> Task goal:
Only some lines are wanted. Transcribe, exactly, the lines below from the line with "(∀ (x : Ix) (rd ra : GReg)" up to and including the line with "Sets (.ori x".

Stored data:
───
/-- RF_TX_TAKE: the transmit-role twin takes an item, checks it and assesses the channel (R250, R251). -/
def execRfTxTake (n : Fin 2) (s : State) : Answer :=
  let p := s.rfAt n.val
  if s.rfOn n.val && s.txRole && p.tx.isNone then
    match s.hwTake (s.regF (rfReg n.val 0x2C) 0 16) with
    | (none, s) => .next s
    | (some x, s) =>
      let dst := txDst x
      let seq := Tab.get 0#8 p.txseq dst.toNat
      let wake := (fld (txFlags x) 0 2).toNat
      let ft := (fld (txFc x) 0 2).toNat
      let m := txLen x + 4
      let pream := s.regF (rfReg n.val 0) 8 8
      let j : TxJob := { reqid := itemReq x, psdu := [], dst, seq, ackreq := bit (txFc x) 2, wake, pream }
      let lpl := s.reg (rfReg n.val 8)
      if wake = 3 ∨ ft = 1 ∨ ft = 3 then .next (s.rfComplete n.val j .denied)
      else if m < 11 ∨ 1024 < m ∨ s.tooLong n.val wake pream m lpl then .next (s.rfComplete n.val j .outOfRange)
      else
        match s.unitRead (txAddr x) (txLen x) with
        | (.ok, bs) =>
          let s := s.setRf n.val { s.rfAt n.val with
            txMac := s.reg (rfReg n.val 4), txLpl := lpl, txseq := Tab.set 0#8 p.txseq dst.toNat (seq + 1#8) }
          .next (s.rfAttempt n.val { j with psdu := bs })
        | (st, _) => .next (s.rfComplete n.val j st)
  else .next s

/-- RF_CCA_DONE: while the port sends nothing itself, a quiet channel starts the frame; a busy one backs off for a random time, eight in one attempt complete with
RETRY, and so does a frame not begun when TXROLE fell (R250, R251). -/
def execRfCcaDone (n : Fin 2) (powerDbfs : Int) (s : State) : Answer :=
  let p := s.rfAt n.val
  match p.tx with
  | some j =>
    if s.rfOn n.val && p.cca && s.rfFree n.val then
      if !s.txRole then .next (s.rfComplete n.val j .retry)
      else if powerDbfs ≤ -(s.regF (rfReg n.val 0) 0 7 : Int) then .next (s.rfSend n.val j)
      else if 8 ≤ j.busyN + 1 then .next (s.rfComplete n.val j .retry)
      else
        let (r, s) := s.draw 16
        let w := r.toNat % 2 ^ j.be * msCounts
        .next (s.setRf n.val { p with
          cca := false, backoff := some (s.tb.elapsed + w)
          tx := some { j with busyN := j.busyN + 1, be := min (fld p.txMac 20 4).toNat (j.be + 1) } })
    else .next s
  | none => .next s

/-- RF_BACKOFF_EXPIRY: the port assesses again. -/
def execRfBackoffExpiry (n : Fin 2) (s : State) : Answer :=
  let p := s.rfAt n.val
  match p.backoff with
  | some t =>
    if s.rfOn n.val && decide (t ≤ s.tb.elapsed) then .next (s.setRf n.val { p with cca := true, backoff := none }) else .next s
  | none => .next s

/-- RF_TRAIN_COPY: 250 us +- 10 us after a copy the next one is sent, REM counting down (R253). -/
def execRfTrainCopy (n : Fin 2) (s : State) : Answer :=
  match (s.rfAt n.val).tx with
  | some j =>
    if s.fieldRuns && j.sending && decide (0 < j.copies) && s.past j.at_ (s.rfAir n.val j + 240 * usCounts) then
      .next (s.rfSend n.val { j with copies := j.copies - 1 })
    else .next s
  | none => .next s

/-- RF_TX_END: the frame, or the last copy of a train, ends; without ACKREQ, or without the transmit role, the completion is
put (R250, R251). A completion still waiting for room is put again. -/
def execRfTxEnd (n : Fin 2) (s : State) : Answer :=
  let p := s.rfAt n.val
  match p.tx with
  | some j =>
    match j.status with
    | some st => if s.pwr.mainOn then .next (s.rfComplete n.val j st) else .next s
    | none =>
      if s.fieldRuns && j.sending && decide (j.copies = 0) && s.past j.at_ (s.rfAir n.val j) then
        if j.ackreq then .next (s.setRf n.val { p with tx := some { j with sending := false, ended := some s.tb.elapsed } })
        else .next (s.rfComplete n.val j .ok)
      else .next s
  | none => .next s

/-- RF_ACK_TIMEOUT: ACKWAIT has passed: another attempt, or RETRY after the last or where TXROLE fell (R250, R251). -/
def execRfAckTimeout (n : Fin 2) (s : State) : Answer :=
  let p := s.rfAt n.val
  match p.tx with
  | some j =>
    match j.ended with
    | some e =>
      if s.fieldRuns && s.past e ((fld p.txMac 16 4).toNat * msCounts) then
        if j.tries < (fld p.txMac 28 4).toNat ∧ s.txRole then .next (s.rfAttempt n.val { j with tries := j.tries + 1 })
        else .next (s.rfComplete n.val j .retry)
      else .next s
    | none => .next s
  | none => .next s

/-! ## Receiving (R242, R245 to R249) -/

/-- The PHR is refused: MS, FCS type 1, or a length outside 11 to 1,024. MS is [15], FCS type [12], length [10:0]
(log entry 30). -/
def phrBad (phr : BitVec 16) : Bool :=
  bit phr 15 || bit phr 12 || decide ((fld phr 0 11).toNat < 11) || decide (1024 < (fld phr 0 11).toNat)

/-- Where a frame that ends now had its preamble begin, its SFD begin, and its stamp point, the SFD's end: elapsed counts before now. -/
def State.rfSpan (s : State) (n : Nat) (f : RfRx) : Nat × Nat × Nat :=
  let o := s.rfOctets n
  let m := f.psdu.length
  (o (f.preamble + 4 + m), o (4 + m), o (2 + m))

/-- A FIFO has held all the time from `a` to `b`. -/
def Fifo.heldThrough (f : Fifo) (a b : Nat) : Bool :=
  (f.hold && decide (f.heldAt ≤ a)) || f.holds.any (fun h => decide (h.1 ≤ a) && decide (b ≤ h.2))

/-- The port has received the frame that ends now: it was on, or cleared while the frame ran; it sent nothing since the preamble's end; its
FIFO did not hold all through the preamble; and the IQ stream has not stalled since (R242, R244, Table 10.4; what of a preamble must be
heard is DESIGN CHOICE, log entry 30). -/
def State.rfHeard (s : State) (n : Nat) (f : RfRx) : Bool :=
  let p := s.rfAt n
  let (pre, sfd, _) := s.rfSpan n f
  let now := s.tb.elapsed
  let since (o : Option Nat) : Bool := match o with | some t => decide (now - sfd ≤ t) | none => false
  s.fieldRuns && (bit (s.reg (rfReg n 0)) 31 || since p.offAt) && decide (p.airEnd ≤ now - sfd)
    && !(s.fifo (2 + n)).heldThrough (now - pre) (now - sfd) && !since p.stallAt

/-- The ingress item of a received frame (Table 10.3). -/
def State.rfItem (s : State) (n addr len : Nat) (src : BitVec 16) (seq fc : Byte) (f : RfRx) : Item :=
  let c := s.reg (rfReg n 0)
  setFld (setFld (setFld (setFld (setFld (setFld (setFld (0#512 : Item) 320 (BitVec.ofNat 64 addr)) 384 (BitVec.ofNat 16 len))
    400 src) 416 seq) 424 fc) 432 f.power)
    440 (BitVec.ofNat 8 ((fld c 29 2).toNat + (if bit c 28 then 4 else 0) + (if bit fc 4 then 8 else 0)))
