/-- I2C_TRANSACTION_DONE: STATUS, BUSY clear, the read bytes, the HST interrupt (R414). -/
def execI2cTransactionDone (s : State) : Answer :=
  match s.hst.i2cEnd with
  | some (st, rd) =>
    if !s.pwr.mainOn then .next s
    else
      let s := if st = .ok ∧ bit (s.reg 0x1E0088) 30 then s.i2cFill (rd.take (s.regF 0x1E0088 0 7)) else s
      let s := { s with hst := { s.hst with
        i2cStat := st
        i2cBusy := false
        i2cEnd := none } }
      .next (s.irq 7)
  | none => .next s

/-- I2C_SCL_TIMEOUT: the port releases the bus and returns to idle; agent 0x083's epoch rises (R411). -/
def execI2cSclTimeout (s : State) : Answer :=
  if s.pwr.mainOn then
    .next (State.raiseEpoch agI2c { s with hst := { s.hst with
      i2cBusy := false
      i2cDue := false
      i2cEnd := none } })
  else .next s

/-- A write to the item port that is none of R406's two ways: discarded, the open item of its port closed, ITEMBAD counted. -/
def State.itemBad (i : Init) (s : State) : State :=
  { s with hst := { s.hst with
    itembad := satInc 0xFFFF s.hst.itembad
    itemSpi := if i = .spi then none else s.hst.itemSpi
    itemI2c := if i = .i2c then none else s.hst.itemI2c } }

/-- The item open at a management port. -/
def State.itemOpen (s : State) (i : Init) : Option ItemBuf := if i = .spi then s.hst.itemSpi else if i = .i2c then s.hst.itemI2c else none
def State.setItem (i : Init) (b : Option ItemBuf) (s : State) : State :=
  if i = .spi then { s with hst := { s.hst with itemSpi := b } } else { s with hst := { s.hst with itemI2c := b } }

/-- An item from outside enters FIFO 17 with bytes 0-23 of the device's own (R406). -/
def State.itemIn (prio : Nat) (body : Item) (s : State) : State := (s.ingress 17 prio s.momentNow body).2

/-- A word at offset `d` of the item port from a management port (R406). -/
def State.itemWord (i : Init) (d : Nat) (v : W32) (s : State) : Status × State :=
  let p := d / 64
  let k := d % 64 / 4
  if ¬ (i = .spi ∨ i = .i2c) then (.ok, s.itemBad i)
  else
    match s.itemOpen i with
    | none => if k = 0 then (.ok, s.setItem i (some ⟨p, [v]⟩)) else (.ok, s.itemBad i)
    | some b =>
      if b.prio ≠ p ∨ b.words.length ≠ k then (.ok, s.itemBad i)
      else if k < 15 then (.ok, s.setItem i (some ⟨p, b.words ++ [v]⟩))
      else if (s.fifo 17).hold then (.retry, s.setItem i none)
      else (.ok, (s.setItem i none).itemIn p (BitVec.ofNat 512 (natOfBytes ((b.words ++ [v]).flatMap (bytesOf 4)))))

/-- ITEM_PORT_TIMEOUT: chip select has stayed high for 1 ms while an item is open (R410). -/
def execItemPortTimeout (s : State) : Answer :=
  match s.hst.itemSpi with
  | some _ => if s.pwr.mainOn then .next ((s.itemBad .spi).raiseEpoch agSpi) else .next s
  | none => .next s
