-- ==== Sys2Proof/Certificates/Slice0/Obligations.lean ====
section
/-! DEFINITION. The statements about the block: one for each family of commands and kind of state, the invariants of every step, and
what reset leaves. -/

open Sys2Proof Sys2Proof.Machine

/-! ## Garnil (02_garnil_isa.md) -/

/-- R28: g0 and p0 discard writes and read zero and true; every other register reads back what was written, and a write to one
register leaves the others. -/
def Obligations.RegisterFileReadsBack : Prop :=
  ∀ (t : Thread) (r q : GReg) (v : Word) (i j : PReg) (b : Bool),
    t.getG 0 = 0#64 ∧ t.getP 0 = true ∧
    (t.setG r v).getG q = (if q = r ∧ r ≠ 0 then v else t.getG q) ∧
    (t.setP i b).getP j = (if j = i ∧ i ≠ 0 then b else t.getP j) ∧
    (t.setG r v).p = t.p ∧ (t.setP i b).g = t.g

/-- R35, Table 2.5: every INT minor without a divisor writes its result to gd and changes nothing else. R35: with a nonzero divisor
DIV, DIVU, REM and REMU write quotient and remainder (rounded toward zero, the sign of the dividend; -2^63 by -1 gives -2^63 and
0); a zero divisor is the arithmetic fault. R31, Table 2.4: the immediate forms use the sign-extended 12-bit immediate, SHI the
6-bit amount, LUI the 17-bit immediate shifted by 12, and LDL loads the 8 bytes of the code space at pc + 4 x imm where that is a
multiple of 8 inside it. -/
def Obligations.IntegerResults : Prop :=
  (∀ (x : Ix) (rd ra rb : GReg) (s : State), Runs x s →
      let a := Reads x s ra
      let b := Reads x s rb
      let n := (b &&& 63#64).toNat
      let w := (b.extractLsb' 6 6).toNat
      Sets (.add x rd ra rb) x rd (a + b) s ∧ Sets (.sub x rd ra rb) x rd (a - b) s ∧
      Sets (.and x rd ra rb) x rd (a &&& b) s ∧ Sets (.or x rd ra rb) x rd (a ||| b) s ∧
      Sets (.xor x rd ra rb) x rd (a ^^^ b) s ∧ Sets (.andn x rd ra rb) x rd (a &&& ~~~b) s ∧
      Sets (.sll x rd ra rb) x rd (a <<< n) s ∧ Sets (.srl x rd ra rb) x rd (a >>> n) s ∧
      Sets (.sra x rd ra rb) x rd (a.sshiftRight n) s ∧ Sets (.ror x rd ra rb) x rd (a.rotateRight n) s ∧
      Sets (.mul x rd ra rb) x rd (a * b) s ∧
      Sets (.mulh x rd ra rb) x rd ((a.signExtend 128 * b.signExtend 128).extractLsb' 64 64) s ∧
      Sets (.mulhu x rd ra rb) x rd ((a.setWidth 128 * b.setWidth 128).extractLsb' 64 64) s ∧
      Sets (.min x rd ra rb) x rd (if a.toInt ≤ b.toInt then a else b) s ∧
      Sets (.max x rd ra rb) x rd (if a.toInt ≤ b.toInt then b else a) s ∧
      Sets (.minu x rd ra rb) x rd (if a ≤ b then a else b) s ∧ Sets (.maxu x rd ra rb) x rd (if a ≤ b then b else a) s ∧
      Sets (.clz x rd ra) x rd a.clz s ∧ Sets (.ctz x rd ra) x rd a.ctz s ∧
      (∃ v, v.toNat = ((List.range 64).filter (fun k => a.getLsbD k)).length ∧ Sets (.popc x rd ra) x rd v s) ∧
      (∃ v, (∀ k, k < 8 → v.extractLsb' (8 * k) 8 = a.extractLsb' (8 * (7 - k)) 8) ∧ Sets (.bswap x rd ra) x rd v s) ∧
      Sets (.sxb x rd ra) x rd ((a.setWidth 8).signExtend 64) s ∧ Sets (.sxh x rd ra) x rd ((a.setWidth 16).signExtend 64) s ∧
      Sets (.sxw x rd ra) x rd ((a.setWidth 32).signExtend 64) s ∧ Sets (.zxw x rd ra) x rd ((a.setWidth 32).setWidth 64) s ∧
      Sets (.bfx x rd ra rb) x rd ((a >>> n) &&& (if w = 0 then BitVec.allOnes 64 else BitVec.ofNat 64 (2 ^ w - 1))) s) ∧
  (∀ (x : Ix) (rd ra rb : GReg) (s : State), Runs x s →
      let a := Reads x s ra
      let b := Reads x s rb
      (b ≠ 0#64 →
        Sets (.div x rd ra rb) x rd (a.sdiv b) s ∧ Sets (.divu x rd ra rb) x rd (a / b) s ∧
        Sets (.rem x rd ra rb) x rd (a.srem b) s ∧ Sets (.remu x rd ra rb) x rd (a % b) s) ∧
      (b = 0#64 →
        Faults (.div x rd ra rb) x .arithmetic .ok s ∧ Faults (.divu x rd ra rb) x .arithmetic .ok s ∧
        Faults (.rem x rd ra rb) x .arithmetic .ok s ∧ Faults (.remu x rd ra rb) x .arithmetic .ok s)) ∧
  (∀ (x : Ix) (rd ra : GReg) (imm : BitVec 12) (sh : BitVec 6) (wide : BitVec 17) (s : State), Runs x s →
      let a := Reads x s ra
      let i := imm.signExtend 64
      let p := (PcOf x s : Int) + 4 * wide.toInt
      Sets (.addi x rd ra imm) x rd (a + i) s ∧ Sets (.andi x rd ra imm) x rd (a &&& i) s ∧
      Sets (.ori x rd ra imm) x rd (a ||| i) s ∧ Sets (.xori x rd ra imm) x rd (a ^^^ i) s ∧
      Sets (.slli x rd ra sh) x rd (a <<< sh.toNat) s ∧ Sets (.srli x rd ra sh) x rd (a >>> sh.toNat) s ∧
      Sets (.srai x rd ra sh) x rd (a.sshiftRight sh.toNat) s ∧ Sets (.rori x rd ra sh) x rd (a.rotateRight sh.toNat) s ∧
      Sets (.lui x rd wide) x rd (wide.signExtend 64 <<< 12) s ∧
      (if 0 ≤ p ∧ p + 8 ≤ codeSize x.who.agent ∧ p % 8 = 0 then
        Sets (.ldl x rd wide) x rd (BitVec.ofNat 64 (s.codeNat x.who.agent p.toNat 8)) s
      else Faults (.ldl x rd wide) x .illegal .ok s))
───
> Written response:
  (∀ (x : Ix) (rd ra : GReg) (imm : BitVec 12) (sh : BitVec 6) (wide : BitVec 17) (s : State), Runs x s →
      let a := Reads x s ra
      let i := imm.signExtend 64
      let p := (PcOf x s : Int) + 4 * wide.toInt
      Sets (.addi x rd ra imm) x rd (a + i) s ∧ Sets (.andi x rd ra imm) x rd (a &&& i) s ∧
      Sets (.ori x rd ra imm) x rd (a ||| i) s ∧ Sets (.xori x rd ra imm) x rd (a ^^^ i) s ∧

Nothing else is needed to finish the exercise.